Could you copy each line of the listing that holds "length"?

● **DATA FOR ANALYSIS**
────────
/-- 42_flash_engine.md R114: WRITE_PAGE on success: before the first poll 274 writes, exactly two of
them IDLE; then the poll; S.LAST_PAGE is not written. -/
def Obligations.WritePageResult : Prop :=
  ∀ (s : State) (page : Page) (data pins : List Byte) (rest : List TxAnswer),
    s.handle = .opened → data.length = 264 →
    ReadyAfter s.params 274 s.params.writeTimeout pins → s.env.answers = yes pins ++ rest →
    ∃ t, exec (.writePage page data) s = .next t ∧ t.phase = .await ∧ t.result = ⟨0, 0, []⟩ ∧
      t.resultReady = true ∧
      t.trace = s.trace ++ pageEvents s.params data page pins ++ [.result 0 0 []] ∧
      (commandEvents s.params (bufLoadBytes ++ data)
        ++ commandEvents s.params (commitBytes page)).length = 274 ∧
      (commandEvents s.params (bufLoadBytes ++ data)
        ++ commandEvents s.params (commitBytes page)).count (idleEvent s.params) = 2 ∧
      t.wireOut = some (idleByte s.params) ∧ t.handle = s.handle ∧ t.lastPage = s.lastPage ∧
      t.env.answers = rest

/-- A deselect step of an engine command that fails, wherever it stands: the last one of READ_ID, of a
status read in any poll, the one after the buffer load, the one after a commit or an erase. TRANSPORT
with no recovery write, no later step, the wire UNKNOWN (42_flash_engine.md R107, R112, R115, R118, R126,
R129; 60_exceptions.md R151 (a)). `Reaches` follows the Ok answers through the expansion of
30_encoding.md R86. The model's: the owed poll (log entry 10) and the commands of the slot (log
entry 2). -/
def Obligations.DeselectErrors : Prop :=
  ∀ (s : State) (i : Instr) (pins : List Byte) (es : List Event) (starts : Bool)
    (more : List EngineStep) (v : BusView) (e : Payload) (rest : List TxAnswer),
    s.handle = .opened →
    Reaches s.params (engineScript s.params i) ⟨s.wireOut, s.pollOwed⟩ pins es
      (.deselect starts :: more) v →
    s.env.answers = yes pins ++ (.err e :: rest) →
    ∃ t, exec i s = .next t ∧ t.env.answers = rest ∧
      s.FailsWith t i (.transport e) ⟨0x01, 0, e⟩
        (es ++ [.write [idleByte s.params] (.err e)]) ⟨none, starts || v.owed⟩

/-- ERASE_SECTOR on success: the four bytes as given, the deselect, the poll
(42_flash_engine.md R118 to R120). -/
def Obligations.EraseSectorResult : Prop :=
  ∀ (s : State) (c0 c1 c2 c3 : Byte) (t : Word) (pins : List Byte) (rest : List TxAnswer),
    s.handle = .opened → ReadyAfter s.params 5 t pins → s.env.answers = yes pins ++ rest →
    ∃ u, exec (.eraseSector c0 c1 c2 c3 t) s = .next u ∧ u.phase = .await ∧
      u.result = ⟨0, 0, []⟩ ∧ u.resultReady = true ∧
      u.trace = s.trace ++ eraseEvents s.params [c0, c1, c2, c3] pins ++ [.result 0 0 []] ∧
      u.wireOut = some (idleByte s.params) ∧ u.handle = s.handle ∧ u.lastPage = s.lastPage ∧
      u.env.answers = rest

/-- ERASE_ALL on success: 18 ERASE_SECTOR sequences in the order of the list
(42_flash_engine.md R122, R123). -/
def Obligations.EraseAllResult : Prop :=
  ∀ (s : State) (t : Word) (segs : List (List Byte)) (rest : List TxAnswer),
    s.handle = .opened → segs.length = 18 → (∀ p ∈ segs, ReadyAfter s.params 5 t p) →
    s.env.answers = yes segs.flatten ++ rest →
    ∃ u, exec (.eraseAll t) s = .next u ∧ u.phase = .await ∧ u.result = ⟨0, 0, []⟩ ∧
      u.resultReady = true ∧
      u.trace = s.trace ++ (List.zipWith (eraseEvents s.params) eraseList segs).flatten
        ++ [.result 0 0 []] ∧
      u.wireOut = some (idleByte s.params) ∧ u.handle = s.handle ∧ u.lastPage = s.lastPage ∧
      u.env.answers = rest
────────
● **EXERCISE SOLUTION**
    s.handle = .opened → data.length = 264 →
        ++ commandEvents s.params (commitBytes page)).length = 274 ∧
    s.handle = .opened → segs.length = 18 → (∀ p ∈ segs, ReadyAfter s.params 5 t p) →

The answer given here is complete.